A few weeks ago, my husband Will told me that he thought he’d seen a rotten egg in the chicken run, but didn’t know how long it had been there. It was black, and big, but looked like one of the chickens had broken it a while ago.
When I went outside to inspect and clean it up with the kitty litter scoop, I discovered that it was, in fact, a giant black poop.
Smelly. Hard. And looking like our chicken had been constipated for days.
I opened the coop to see if I could find any more poop bombs in there (because as a chicken-keeper, inspecting poop happens to be part of the job — lucky us!), and sitting inside her egg box was Iman, our Golden-Laced Cochin.
Her body was sprawled across the entire nest, nearly flattened, and she looked at me with defiance.
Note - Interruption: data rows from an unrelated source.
/-! ### Decoding and encoding (R71 to R75) -/

/-- The fields of each operation decode to it, from the law of its constructor. -/
theorem decodeFields_fields (i : Instr) : decodeFields i.fields = .ok i := by
  cases i with
  | txByte b => exact (Laws.FieldsRoundTrip.txByte b).1
  | start => exact Laws.FieldsRoundTrip.start.1
  | stop => exact Laws.FieldsRoundTrip.stop.1
  | sendCmd c st => exact (Laws.FieldsRoundTrip.sendCmd c st).1
  | sendData b st => exact (Laws.FieldsRoundTrip.sendData b st).1
  | beginWrite p => exact (Laws.FieldsRoundTrip.beginWrite p).1
  | clear => exact Laws.FieldsRoundTrip.clear.1
  | setBlank p => exact (Laws.FieldsRoundTrip.setBlank p).1
  | testAll => exact Laws.FieldsRoundTrip.testAll.1
  | setInt n c => exact (Laws.FieldsRoundTrip.setInt n c).1
  | setHours v c z => exact (Laws.FieldsRoundTrip.setHours v c z).1
  | setMinutes v z => exact (Laws.FieldsRoundTrip.setMinutes v z).1
  | close => exact Laws.FieldsRoundTrip.close.1
  | decode v k => exact (Laws.FieldsRoundTrip.decode v k).1
  | setCoding m => exact (Laws.FieldsRoundTrip.setCoding m).1
  | setPower on => exact (Laws.FieldsRoundTrip.setPower on).1
  | setBright l => exact (Laws.FieldsRoundTrip.setBright l).1

theorem decode_encode (i : Instr) : decode (encode i) = .ok i :=
  (decode_encode_fields i).trans (decodeFields_fields i)

/-- Settles O1: the fields survive the word, and each operation's fields decode to it. -/
theorem decodeInvertsEncode : Obligations.DecodeInvertsEncode := by
  unfold Obligations.DecodeInvertsEncode
  exact decode_encode

/-- A row accepts a word: the word has its code, and a 0 in every bit it leaves unused. -/
def Row.Accepts (r : Row) (w : OpWord) : Prop :=
  r.opc = (Fields.ofWord w).opc ∧ r.reservedClear (Fields.ofWord w) = true

/-- The fields a row accepts are those of the operation it makes of them: the row loses none. -/
theorem fields_build {r : Row} (hr : r ∈ rows) {f : Fields} (ho : r.opc = f.opc) (hc : r.reservedClear f = true) :
    (r.build f).fields = f := by
  obtain ⟨opc, rsv, a, fr, f1, f0, v⟩ := f
  have hall : ∀ r ∈ rows, r.opc = opc → r.reservedClear ⟨opc, rsv, a, fr, f1, f0, v⟩ = true →
      (r.build ⟨opc, rsv, a, fr, f1, f0, v⟩).fields = ⟨opc, rsv, a, fr, f1, f0, v⟩ := by
    simp +contextual [rows, Row.reservedClear, Instr.fields, Coding.toBit_ofBit]
  exact hall r hr ho hc

/-- No two rows have one code (R73). -/
theorem rows_opc_nodup : (rows.map Row.opc).Nodup := by decide

theorem row_eq_of_opc_eq {r q : Row} (hr : r ∈ rows) (hq : q ∈ rows) (h : r.opc = q.opc) : r = q :=
  List.inj_on_of_nodup_map rows_opc_nodup hr hq h

/-- What the decoder answers to a word with a row's code. -/
theorem decode_of_opc {r : Row} (hr : r ∈ rows) {w : OpWord} (ho : r.opc = (Fields.ofWord w).opc) :
    decode w = if r.reservedClear (Fields.ofWord w) then .ok (r.build (Fields.ofWord w)) else .error .reserved := by
  obtain ⟨hnone, -⟩ | ⟨q, hq, hqo, hans⟩ := decodeFields_cases (Fields.ofWord w)
  · exact absurd ho (by simpa using List.find?_eq_none.mp hnone r hr)
  · obtain rfl := row_eq_of_opc_eq hr hq (ho.trans hqo.symm)
    obtain ⟨hc, hd⟩ | ⟨hc, hd⟩ := hans
    · simp [decode, hc, hd]
    · simp [decode, hc, hd]

/-- A word decodes exactly when a row accepts it, to what that row makes. -/
theorem decode_ok_iff {w : OpWord} {i : Instr} :
    decode w = .ok i ↔ ∃ r ∈ rows, r.Accepts w ∧ r.build (Fields.ofWord w) = i := by
  constructor
  · intro h
    obtain ⟨-, hd⟩ | ⟨r, hr, ho, ⟨hc, hd⟩ | ⟨-, hd⟩⟩ := decodeFields_cases (Fields.ofWord w)
    · exact absurd (hd.symm.trans h) (by simp)
    · exact ⟨r, hr, ⟨ho, hc⟩, Except.ok.inj (hd.symm.trans h)⟩
    · exact absurd (hd.symm.trans h) (by simp)
  · rintro ⟨r, hr, ⟨ho, hc⟩, rfl⟩
    rw [decode_of_opc hr ho, if_pos hc]

/-- A word is refused as unassigned exactly when no row has its code (R77). -/
theorem decode_unassigned_iff {w : OpWord} :
    decode w = .error .unassigned ↔ ∀ r ∈ rows, r.opc ≠ (Fields.ofWord w).opc := by
  constructor
  · intro h r hr ho
    rw [decode_of_opc hr ho] at h
    split at h <;> cases h
  · intro h
    obtain ⟨-, hd⟩ | ⟨r, hr, ho, -⟩ := decodeFields_cases (Fields.ofWord w)
    · exact hd
    · exact absurd ho (h r hr)

/-- Settles O2: the row that accepts the word loses none of its fields. -/
theorem encodeInvertsDecode : Obligations.EncodeInvertsDecode := by
  unfold Obligations.EncodeInvertsDecode
  intro w i h
  obtain ⟨r, hr, ⟨ho, hc⟩, rfl⟩ := decode_ok_iff.mp h
  rw [encode, fields_build hr ho hc, Fields.toWord_ofWord]

/-! ### Masks and matches (R74) -/

/-- The match word of a row: its code, and 0 elsewhere. -/
def Row.matchWord (r : Row) : OpWord := Fields.toWord ⟨r.opc, 0, 0, 0, false, false, 0⟩

/-- The mask word of a row: every bit but those of the operand fields it uses. -/
def Row.maskWord (r : Row) : OpWord :=
  Fields.toWord
    { opc := BitVec.allOnes 8
      rsv := BitVec.allOnes 8
      a := if r.usesA then 0 else BitVec.allOnes 8
      fr := BitVec.allOnes 6
      f1 := !r.usesF1
      f0 := !r.usesF0
      v := if r.usesV then 0 else BitVec.allOnes 32 }

/-- The mnemonic of a row: that of the operation it makes, here of all-zero fields. -/
def Row.mnemonic (r : Row) : String := (r.build (Fields.ofWord 0)).mnemonic

/-- R74's table is R73's map, written as masks and matches. -/
theorem maskTable_eq_map_rows : maskTable = rows.map fun r => (r.mnemonic, r.matchWord, r.maskWord) := by decide

/-- A row makes operations of one mnemonic. -/
theorem mnemonic_build {r : Row} (hr : r ∈ rows) (f : Fields) : (r.build f).mnemonic = r.mnemonic := by
  have hall : ∀ r ∈ rows, (r.build f).mnemonic = r.mnemonic := by
    simp [rows, Row.mnemonic, Instr.mnemonic]
  exact hall r hr

theorem rows_mnemonic_nodup : (rows.map Row.mnemonic).Nodup := by decide

/-- A masked operand field is 0 exactly when the row uses it or it is 0. -/
theorem and_operandMask_eq_zero_iff {n : Nat} (x : BitVec n) (uses : Bool) :
    x &&& (if uses then 0 else BitVec.allOnes n) = 0 ↔ uses = true ∨ x = 0 := by
  cases uses <;> simp

/-- A masked flag is 0 exactly when the row uses it or it is 0. -/
theorem and_flagMask_eq_false_iff (x uses : Bool) : (x && !uses) = false ↔ uses = true ∨ (!x) = true := by
  cases uses <;> cases x <;> decide

/-- A word meets a row's mask and match exactly when the row accepts it. -/
theorem and_maskWord_eq_matchWord_iff (r : Row) (w : OpWord) : w &&& r.maskWord = r.matchWord ↔ r.Accepts w := by
  rw [← Fields.ofWord_inj, Fields.ofWord_and, Row.maskWord, Row.matchWord, Fields.ofWord_toWord, Fields.ofWord_toWord]
  simp only [Fields.mk.injEq, BitVec.and_allOnes, and_operandMask_eq_zero_iff, and_flagMask_eq_false_iff, Row.Accepts,
    Row.reservedClear, Bool.and_eq_true, Bool.or_eq_true, beq_iff_eq, and_assoc]
  exact and_congr eq_comm (and_congr Iff.rfl and_left_comm)

/-- A row accepts a word exactly when the word decodes to an operation of the row's mnemonic. -/
theorem accepts_iff_decode {r : Row} (hr : r ∈ rows) (w : OpWord) :
    r.Accepts w ↔ ∃ i, decode w = .ok i ∧ i.mnemonic = r.mnemonic := by
  constructor
  · intro h
    exact ⟨_, decode_ok_iff.mpr ⟨r, hr, h, rfl⟩, mnemonic_build hr _⟩
  · rintro ⟨i, hd, hm⟩
    obtain ⟨q, hq, hacc, rfl⟩ := decode_ok_iff.mp hd
    rw [mnemonic_build hq] at hm
    rwa [List.inj_on_of_nodup_map rows_mnemonic_nodup hr hq hm.symm]

/-- Settles O3: the table's rows are the map's, each with the mask and match that say what it accepts, and their codes differ. -/
theorem maskAndMatchDecide : Obligations.MaskAndMatchDecide := by
  unfold Obligations.MaskAndMatchDecide
  rw [maskTable_eq_map_rows]
  constructor
  · intro row hrow w
    obtain ⟨r, hr, rfl⟩ := List.mem_map.mp hrow
    exact (and_maskWord_eq_matchWord_iff r w).trans (accepts_iff_decode hr w)
  · refine List.pairwise_map.mpr ((List.pairwise_map.mp rows_opc_nodup).imp fun {r q} hne w h => ?_)
    have hr := (and_maskWord_eq_matchWord_iff r w).mp h.1
    have hq := (and_maskWord_eq_matchWord_iff q w).mp h.2
    exact hne (hr.1.trans hq.1.symm)

end Sys2Proof

namespace Sys2Proof.Machine

open Sys2Proof

/-! ### Words that name no operation (R75, R77, R211) -/

theorem present_of_decode_ok {s : State} {w : OpWord} {i : Instr} (hb : s.built = true) (hd : decode w = .ok i) :
    present w s = exec i s := by
  simp [present, hb, hd]

theorem present_of_decode_error {s : State} {w : OpWord} {e : DecodeError} (hb : s.built = true)
    (hd : decode w = .error e) : present w s = .refused (refusalOf e) := by
  simp [present, hb, hd]

/-- A word is refused as unassigned for its code alone: no operation answers so. -/
theorem present_unassigned_iff {s : State} {w : OpWord} (hb : s.built = true) :
    present w s = .refused .unassigned ↔ decode w = .error .unassigned := by
  rcases hd : decode w with e | i
  · rw [present_of_decode_error hb hd]
    cases e <;> simp [refusalOf]
  · rw [present_of_decode_ok hb hd]
    refine ⟨fun h => ?_, fun h => by cases h⟩
    obtain ⟨-, -, hr⟩ | ⟨-, hr⟩ := exec_refused h <;> cases hr

/-- A word that names no operation is taken from the host's list and answered, and nothing else changes. -/
theorem serve_of_decode_error {s : State} {w : OpWord} {e : DecodeError} (hb : s.built = true)
    (hd : decode w = .error e) {answer : ResultWord} (ha : (refusalOf e).result = some answer) (rest : List HostInput) :
    serve { s with inputs := .op w :: rest } = { s with inputs := rest, results := s.results ++ [answer] } := by
  have hp := present_of_decode_error (s := { s with inputs := rest }) hb hd
  simp only [serve, takeInput, hp, ha]
  rfl

/-- The codes no row has, as R77 lists them. -/
theorem opc_unassigned_iff (b : Byte) :
    (∀ r ∈ rows, r.opc ≠ b) ↔
      b.toNat = 0 ∨ (0x07 ≤ b.toNat ∧ b.toNat ≤ 0x0F) ∨ (0x17 ≤ b.toNat ∧ b.toNat ≤ 0x1F) ∨
        (0x22 ≤ b.toNat ∧ b.toNat ≤ 0x2F) ∨ 0x32 ≤ b.toNat := by
  simp only [rows, List.cons_append, List.nil_append, List.forall_mem_cons, List.not_mem_nil, false_imp_iff, implies_true,
    and_true, ne_eq, ← BitVec.toNat_inj, BitVec.reduceToNat]
  omega

/-- Settles O4: a word is refused as unassigned exactly when no row has its code. -/
theorem unassignedOpcRefused : Obligations.UnassignedOpcRefused := by
  unfold Obligations.UnassignedOpcRefused
  intro w s hb
  have hrefused := (present_unassigned_iff hb).trans (decode_unassigned_iff (w := w))
  exact ⟨(opc_unassigned_iff _).symm.trans hrefused.symm,
    fun h rest => serve_of_decode_error hb ((present_unassigned_iff hb).mp h) rfl rest⟩

/-- A row's match holds its code. -/
theorem extractLsb'_matchWord (r : Row) : r.matchWord.extractLsb' 56 8 = r.opc :=
  congrArg Fields.opc (Fields.ofWord_toWord ⟨r.opc, 0, 0, 0, false, false, 0⟩)

/-- Settles O5: a word with a row's code that does not meet its mask has a 1 in a bit the row leaves unused. -/
theorem reservedBitRefused : Obligations.ReservedBitRefused := by
  unfold Obligations.ReservedBitRefused
  rw [maskTable_eq_map_rows]
  intro row hrow w s rest hb hopc hmask
  obtain ⟨r, hr, rfl⟩ := List.mem_map.mp hrow
  have ho : r.opc = (Fields.ofWord w).opc := (hopc.trans (extractLsb'_matchWord r)).symm
  have hc : ¬r.reservedClear (Fields.ofWord w) = true := fun hc =>
    hmask ((and_maskWord_eq_matchWord_iff r w).mpr ⟨ho, hc⟩)
  have hd : decode w = .error .reserved := by rw [decode_of_opc hr ho, if_neg hc]
  exact ⟨present_of_decode_error hb hd, serve_of_decode_error hb hd rfl rest⟩

/-! ### Sample words, the result word and the step (R70, R76) -/

/-- Settles O7: each word is that of its operation. -/
theorem sampleWordsDecode : Obligations.SampleWordsDecode := by
  unfold Obligations.SampleWordsDecode
  exact ⟨decode_encode (.txByte 0x40), decode_encode (.sendCmd 0x40 true), decode_encode (.sendData 0x5B false),
    decode_encode .close, decode_encode (.setInt 0xFFFFFFFB true), decode_encode (.setHours 7 true true),
    decode_encode (.decode 0x11223344 7), decode_encode (.setCoding .rawByte), decode_encode (.setPower true),
    decode_encode (.setBright 200)⟩

/-- The result word's bits (R76): BYTE, ACK, REASON, zeros, REFUSED. -/
theorem getLsbD_resultWord (refused : Bool) (reason : BitVec 2) (ack : Bool) (byte : Byte) (k : Nat) :
    (resultWord refused reason ack byte).getLsbD k =
      if k < 8 then byte.getLsbD k
      else if k < 9 then ack
      else if k < 11 then reason.getLsbD (k - 9)
      else if k < 15 then false
      else decide (k = 15) && refused := by
  simp only [resultWord, BitVec.getLsbD_append, BitVec.getLsbD_ofBool, BitVec.getLsbD_zero]
  split_ifs <;> grind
It had been a few hours since Will had gone down there and reported her sitting in the nest. She hadn’t laid an egg all week, which led me to believe that our gal had just turned broody again.
What does it mean when a chicken is broody?
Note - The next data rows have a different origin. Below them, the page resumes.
/-- The aborts of a mismatch on one lane (R33, R247), detected `offs` ns after the boundary of the frame now due or on the lane. After V_n
it cancels the next frame, at position 1, and one in the management field or the trailer of this frame aborts it at position 36 or
later; up to V_n it cancels this frame, at position 1 where its first block has not left, else at the first position at least 6.4 ns
after the detection. -/
def placeAbort (point offs : Nat) (s : State) (l : Nat) : State :=
  if dsState s l ≠ dsRun ∨ prbsMode s l = 1 then s
  else
    let w := (s.lane l).wire
    let b := blockAt s (5 * (s.period.timeNs + offs) + 32)
    let whole := w.due.find? (fun d => decide (d.2.length = 51))
    let on := (s.lane l).frame != [] && whole.isNone
    if 340 < offs then
      let s1 := if point = 1 ∧ on = true ∧ (w.due ≠ [] ∨ w.trail = true) then abortDue l (max (w.start + 36) b) s else s
      abortDue l (frameBlock s ((s.period.timeNs : Int) + tcNs s.tc + s.period.corrNext).toNat + 1) s1
    else match whole with
      | some d => abortDue l (d.1 + 1) s
      | none => if on then abortDue l (max (w.start + 1) b) s else s

/-- R242, R247, R248, R252, R254: a difference under `point` with `index` is detected `offs` ns after the period boundary. One during a
restore starts the restore again and cancels a frame as any other. -/
def mismatch (point index offs : Nat) (s : State) : State :=
  let now := s.period.timeNs + offs
  let before := recentAt s now
  let s1 := ((s.count LMP.MM_CNT.COUNT 1).raise LMP.EVT.MISMATCH).setFld LMP.MM_PCNT.PCNT (s.period.pcnt % 2 ^ 32)
  let s2 := ((s1.setFld LMP.MM_INFO.OFFS (min 4095 offs)).setFld LMP.MM_INFO.INDEX (index % 16)).setFld LMP.MM_INFO.POINT (point % 16)
  let s3 := (s2.setFld LMP.MM_IDX.INDEX index).setFld LMP.MM_IDX.POINT point
  let s4 := (s3.event 0x0022 (point + 256 * index + 2 ^ 32 * (s.period.pcnt % 2 ^ 32))).setFld LMP.STAT.RECENT (min 2 (before.length + 1))
  let s5 := lanesTo (5 * now) { s4 with loam := { s4.loam with
    recent := now :: before, next := none, spoiled := s4.loam.spoiled || decide (340 < offs), restoring := true
    lat := if s4.loam.restoring then s4.loam.lat else 0 } }
  let s6 := if 2 ≤ before.length then escalate now s5 else s5
  let s7 := (upto 128).foldl (placeAbort point offs) (s6.setFld LMP.STAT.STATE lmpRestoring)
  if offs + 2 < 160 then (s7.lanes.map Prod.fst).foldl (fun s l => holdInstead l s) s7 else s7

/-- R242: the comparators see a difference under `point` with `index`, `offs` ns after the period boundary. -/
def execLoamMismatch (point index : Fin 256) (offs : Nat) (s : State) : Host.Outcome State Fault Refusal :=
  if !s.hubUp || decide (2 ≤ lmpState s) then .next s else .next (mismatch point.val index.val offs s.fresh)

/-- R251: the boundary's actions in their order on the loaded checkpoint: state loads, macro commands, carry clears. -/
def replayBoundary (s : State) (c : Copy) : Copy :=
  let g := s.img.graph
  let load := fun (c : Copy) (t : Nat) =>
    if bitAt s.loam.replaySload t then
      let a := tileAddr t
      let type := match g.tile? t with | some r => r.type | none => 0
      { c with eng := c.eng.setTile t (tileLoad type (c.banks.act (a + 0x20) + 2 ^ 32 * c.banks.act (a + 0x24)) (c.eng.tile t)) }
    else c
  let c1 := (upto 96).foldl load c
  let env : EvalEnv := { graph := g, banks := c1.banks, samples := s.eng.samples, quant := fun a p => (c1.arm a).quant.getD p 0, targets := [] }
  let c2 := { c1 with eng := macroCommands s env s.loam.replayMctl c1.eng }
  if s.loam.replayCarry = 1 then { c2 with arms := tabMap noArm c2.arms (fun _ a => { a with carry := 0 }) } else c2

/-- A pair ready again: REASON and the WEAR limits follow the rebuilt arrays, and the reports held during the restore are re-inserted
(R252). -/
def restored (s : State) : State :=
  let s2 := (usedEntries s).foldl (fun s u => s.setHub u.1 (fun h => { h with reason := reasonAfter (s.entry u.1) (s.cp.grade u.1) })) s
  let s3 := (upto 6).foldl (fun s a => wearMinMax a s) s2
  s3.loam.heldReports.foldl (fun s r => gradeAccept r.1 r.2.1 r.2.2 s) { s3 with loam := { s3.loam with heldReports := [] } }

/-- R248 to R252, R255: load, rebuild and replay are complete. `ecc` says what the read of the checkpoint memory found: 0 nothing,
1 a corrected error, 2 an uncorrectable one, from which both copies restart from the image-applied state. -/
def execLoamRestoreReady (ecc : Fin 3) (s : State) : Host.Outcome State Fault Refusal :=
  if s.hubUp && lmpState s == lmpRestoring then
    let s := s.fresh
    let s0 := if ecc.val = 2 then escalate (s.loam.recent.headD s.period.timeNs + 1120) (s.raise LMP.EVT.CK_ECC_UNCORR)
      else if ecc.val = 1 then s.raise LMP.EVT.CK_ECC_CORR else s
    let k : Checkpoint := if ecc.val = 2 then s0.loam.applied else s0.loam.valid
    let s1 := if ecc.val = 2 then
        { s0 with loam := { s0.loam with valid := k, replaySload := 0, replayMctl := 0, replayCarry := 0, replayOpen := false } }
      else restoreCmds k.cmds s0
    let c := replayBoundary s1 (rebuildCopy s1 (loadCopy s0 k s1.cp))
    let s2 := restored { s1 with cp := c, loam := { s1.loam with restoring := false } }
    let s3 := ((s2.setFld LMP.STAT.STATE lmpLocked).count LMP.RST_CNT.COUNT 1).raise LMP.EVT.RESTORED
    .next ((s3.setFld LMP.RESTORE_PCNT.PCNT ((s.period.pcnt + 1) % 2 ^ 32)).setFld LMP.RESTORE_LAT.LAT (s.loam.lat + 1))
  else .next s

/-! ## Splitting and relocking (R258 to R264) -/

/-- The pair splits at the boundary with count `pcnt`, once its transfers and macro commands have acted in both copies. -/
def splitAtBoundary (pcnt : Nat) (s : State) : State :=
  if s.loam.splitDue && lmpState s == lmpLocked then
    let s1 := { s with
      cpB := some s.cp
      loam := { s.loam with splitDue := false, splitAt := pcnt, fieldsB := s.reg.filter (fun e => inModGrd e.1), rsnapB := s.eng.rsnap } }
    (((s1.setFld LMP.STAT.STATE lmpSplit).raise LMP.EVT.SPLIT).setFld LMP.SH_SPLIT_PCNT.PCNT (pcnt % 2 ^ 32)).event 0x0020 (pcnt % 2 ^ 48)
  else s

/-- The pair is locked again at the boundary with count `pcnt`; `how` is 0 for copy A, 1 for a hand-over. -/
def relock (pcnt how : Nat) (s : State) : State :=
  let s1 := { s with cpB := none, loam := { s.loam with handover := none, abandon := none, fieldsB := [], rsnapB := [] } }
  let s2 := (s1.setFld LMP.STAT.STATE lmpLocked).setFld LMP.SH_HO_PCNT.PCNT (pcnt % 2 ^ 32)
  (if how = 1 then s2.raise LMP.EVT.HO_DONE else s2).event 0x0021 (pcnt % 2 ^ 48 + 2 ^ 48 * how)

/-- A boundary with count `pcnt` brings a hand-over or a relock on copy A to its end, or one period nearer. -/
def relockBoundary (pcnt : Nat) (s : State) : State :=
  if lmpState s = lmpRelocking ∧ s.loam.abandon = none ∧ s.loam.handover = some pcnt then relock pcnt 1 s
  else
    let s0 := if s.loam.handover = some pcnt then { s with loam := { s.loam with handover := none } } else s
    match s0.loam.abandon with
    | some (n + 1) =>
      if n = 0 then relock pcnt 0 s0
      else { s0 with loam := { s0.loam with abandon := some n } }.setFld LMP.STAT.STATE lmpRelocking
    | _ => s0

/-- R264: a write of ABANDON, or a split that has lasted its limit: the pair relocks on copy A at the second boundary, unless a
hand-over comes before it. -/
def abandonSplit (s : State) : State :=
  let first := match s.loam.handover with
    | some h => decide ((h + 2 ^ 48 - s.period.pcnt) % 2 ^ 48 ≤ 1)
    | none => false
  if lmpState s = lmpSplit ∧ first = false ∧ s.loam.abandon = none then
    { s with loam := { s.loam with abandon := some 2, handover := none } } else s

/-- R264: the split has lasted MAX_U × 2^20 periods. -/
def execSplitTimeout (s : State) : Host.Outcome State Fault Refusal :=
  let lim := s.fld LMP.SH_CFG.MAX_U * 2 ^ 20
  if s.hubUp && lmpState s == lmpSplit && lim != 0 && decide (lim ≤ (s.period.pcnt + 2 ^ 48 - s.loam.splitAt) % 2 ^ 48) && s.loam.abandon.isNone then
    let s1 := abandonSplit s
    .next (if s1.loam.abandon.isSome then s1.raise LMP.EVT.SPLIT_TIMEOUT else s)
  else .next s

/-- A request for hand-over at the boundary SH_PCNT names (R262). -/
def handoverRequest (s : State) : State :=
  let d := (s.fld LMP.SH_PCNT.PCNT + 2 ^ 32 - s.period.pcnt % 2 ^ 32) % 2 ^ 32
  if d < 2 ∨ 2 ^ 31 ≤ d then { (s.setFld LMP.SH_STAT.REJ 1).raise LMP.EVT.HO_REJ with loam := s.loam }
  else if handoverBusy s then { (s.setFld LMP.SH_STAT.REJ 2).raise LMP.EVT.HO_REJ with loam := s.loam }
  else if lmpState s ≠ lmpSplit then { (s.setFld LMP.SH_STAT.REJ 3).raise LMP.EVT.HO_REJ with loam := s.loam }
  else { s with loam := { s.loam with handover := some ((s.period.pcnt + d) % 2 ^ 48) } }

/-- A write of the LMP block (R256 to R258, R262, R264, R265). -/
def wrLMP (a w : Nat) (s : State) : WriteResult :=
  if a = LMP.CTRL.addr then
    let esc := bitAt w 0
    let force := bitAt w 2
    if (esc || force) && !s.blocked then .error causeDeblocked
    else if esc && lmpState s != lmpLocked then .error causeOther
    else
      let s1 := if esc then { (s.setFlag LMP.STAT.ESCALATED false).setFld LMP.STAT.RECENT 0 with loam := { s.loam with recent := [] } } else s
      let s2 := if bitAt w 1 then (s1.setFld LMP.MM_CNT.COUNT 0).setFld LMP.RST_CNT.COUNT 0 else s1
      .ok (if force then { s2 with loam := { s2.loam with force := true } } else s2)
  else if a = LMP.SH_CTRL.addr then
    let split := bitAt w 0
    let refused := s.beh == 1 || lmpState s != lmpLocked || s.flag LMP.STAT.ESCALATED || s.flag CEN.PCOMMIT_STAT.PEND
    if split && refused then .error causeOther
    else
      let s1 := s.store a w
      let s2 := if split then { s1 with loam := { s1.loam with splitDue := true } } else s1
      let s3 := if bitAt w 1 then handoverRequest s2 else s2
      .ok (if bitAt w 2 then abandonSplit s3 else s3)
  else .ok (s.store a w)

end Sys2Proof.Machine
end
Broodiness is a natural chicken instinct that happens to some chickens every year, and others not at all. It switches on as soon as they’re old enough to lay, between five and eight months old.
Certain breeds of hens are more broody than others. Cochins have a strong tendency to turn broody every year during their prime egg-laying years, as do Buff Orpingtons, Buff Rocks, Brahmas, and Silkies.
Their hormones kick in overtime, much as women’s do when they’re pregnant, and they focus all of their energy into hatching a clutch of eggs.
The telltale symptom of a broody hen is a sudden display of motherly instinct: sitting on a nest to keep the eggs warm for several hours a day, putting the babies’ needs in front of hers and making sure the eggs are well protected.
This is all fine and dandy if your chicken does have eggs to hatch, but sometimes, a chicken will sit on unfertilized eggs or even imaginary eggs.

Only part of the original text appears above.